Analysts fear thousands of IndyMac customers could lose as much as $500 million.
Customers who found locked doors and armed guards Friday afternoon could use ATM cards over the weekend to get to their money, but an estimated 5 percent of the $19 billion deposited in the bank was not insured by the Federal Deposit Insurance Corporation (FDIC).
Indymac's failure, which the FDIC chairman said could add up to be the most expensive U.S. bank failure ever, came as the FDIC's list of "problem" institutions is on the rise.
The FDIC disclosed last month that it was closely watching 90 financial institutions on its "problem list," up from 76 in the first quarter of 2008. The total assets of "problem" institutions rose from $22.2 billion to $26.3 billion, the FDIC said.

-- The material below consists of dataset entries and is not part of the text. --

-- ==== Sys2Proof/Machine/ResReq.lean ====
section
/-!
DEFINITION. Machine/ResReq.lean: result requests and result registers (R74), with the requests of each page: eye measurements (R106),
take and audio queries (R226, R307), captures (R397), key requests (R439, R440) and host settings (R464).
-/
namespace Sys2Proof.Machine

/-- Words of a page's result data. -/
def resWords (k : PageKind) : Nat :=
  match k with
  | .mgt => 2
  | .key => 16
  | .time => 8
  | .take => 8
  | .aud => 16
  | .lane => 4
  | _ => 0

/-- What a request takes when it is made: the outcome of its checks with its result, or the request registers of a page that serves it
later. -/
def State.resTake (s : State) (t : Tag) (pg : Nat) : (Nat × List Word) × State :=
  match pageOf pg with
  | some (.mgt, _) => ((0, s.settingsArgs), s)
  | some (.key, _) => ((0, keyArgs (tagBank t) s), s)
  | some (.time, _) => ((0, s.timeCapture (tagBank t)), s)
  | some (.take, _) => (s.takeQuery t, s)
  | some (.aud, _) => s.audQuery t
  | some (.lane, b) => (eyeArgs b s, s)
  | _ => ((0, []), s)

/-- A write of RES_REQ (R74). -/
def writeResReq (t : Tag) (pg : Nat) (d : Word) (s : State) : State :=
  let b := winBank t pg
  if !bitOf d 0 then s
  else
    let s1 := (s.inc b (regA pg 0x084)).wrF b (regA pg 0x088) 0 1 0
    let ((e, ws), s2) := s1.resTake t pg
    { s2 with bus := { s2.bus with res := s2.bus.res ++ [⟨pg, b, tagNum t, s2.rd b (regA pg 0x084), e, ws⟩] } }

/-- How a request ends: error code and result words. -/
def State.resServe (s : State) (o : ResOp) (meas : BitVec 128) : Nat × List Word × State :=
  match pageOf o.page with
  | some (.mgt, _) =>
    let ((e, ws), s1) := s.settingsDone o.data
    (e, ws, s1)
  | some (.key, _) => keyFinish o s
  | some (.lane, b) => (o.ecode, eyeWords s b (dat o.data 0).toNat meas, s)
  | _ => (o.ecode, o.data, s)

/-- Words of a result that the spec does not state: free values (log entry 1). -/
def State.freshWords (s : State) : Nat → List Word × State
  | 0 => ([], s)
  | n + 1 =>
    let (w, s1) := s.freshWord
    let (ws, s2) := s1.freshWords n
    (w :: ws, s2)

/-- RES_STAT, RES_TAG and every data register change in one step; a refused request leaves free values as its data. -/
def State.resPut (s : State) (o : ResOp) (e n : Nat) (ws : List Word) : State :=
  let (data, s1) := if e = 0 then ((List.range n).map fun i => dat ws i, s) else s.freshWords n
  ((s1.wr o.bank (regA o.page 0x088) (wd (1 + (if e = 0 then 0 else 2) + e * 256))).wr o.bank (regA o.page 0x08C) o.tag).wrWords
    o.bank (regA o.page 0x090) data

/-- RESULT_COMPLETE: a result request finishes, and cause 195 occurs for its partition (R72, R74). `meas` is what an eye measurement
found (R106). -/
def execResultComplete (pg : PageNo) (bank : Fin 16) (meas : BitVec 128) (s : State) : Host.Outcome State Fault Refusal :=
  .next (match s.bus.res.find? fun o => o.page == pg.val && o.bank == bank.val, pageOf pg with
    | some o, some (k, _) =>
      let s0 := { s with bus := { s.bus with res := s.bus.res.erase o } }
      let (e, ws, s1) := s0.resServe o meas
      (s1.resPut o e (resWords k) ws).cause (if k.shared then o.bank else if o.who < 16 then o.who else 0) 195
    | _, _ => s)

/-- The write of 1 to a page's RES_REQ. -/
def resRequest (t : Tag) (pg : Nat) (s : State) : State := hostWrite t (regA pg 0x080) 1 (writeResReq t pg 1) s

/-- EYE_REQUEST: the lane that LANE.EYE_REQ names. -/
def execEyeRequest (t : Tag) (b : Fin 48) (s : State) : Host.Outcome State Fault Refusal := .next (resRequest t (pLane b) s)

/-- TIME_CAPTURE: the time bases that TIME.CAP_TB names. -/
def execTimeCapture (t : Tag) (s : State) : Host.Outcome State Fault Refusal := .next (resRequest t pTime s)

end Sys2Proof.Machine
end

The number of troubled institutions monitored by the FDIC has grown in each of the last six quarters, starting in the fall of 2006 when there were just 47 on the list, the agency said. The last time it approached this level was in the fall of 2004 when the number was 95.
The FDIC does not publish a list of trouble banks out of concern it could spur a bank run, which is what the Office of Thrift Supervision (OTS) said happened to Indymac in recent weeks.
The OTS, which oversaw IndyMac, criticized Sen. Charles Schumer, a Democrat from New York. The OTS claimed that a June 26 letter Schumer wrote to regulators questioning IndyMac's viability prompted a run on the bank in which customers withdrew more than $1.3 billion prompting a liquidity crisis.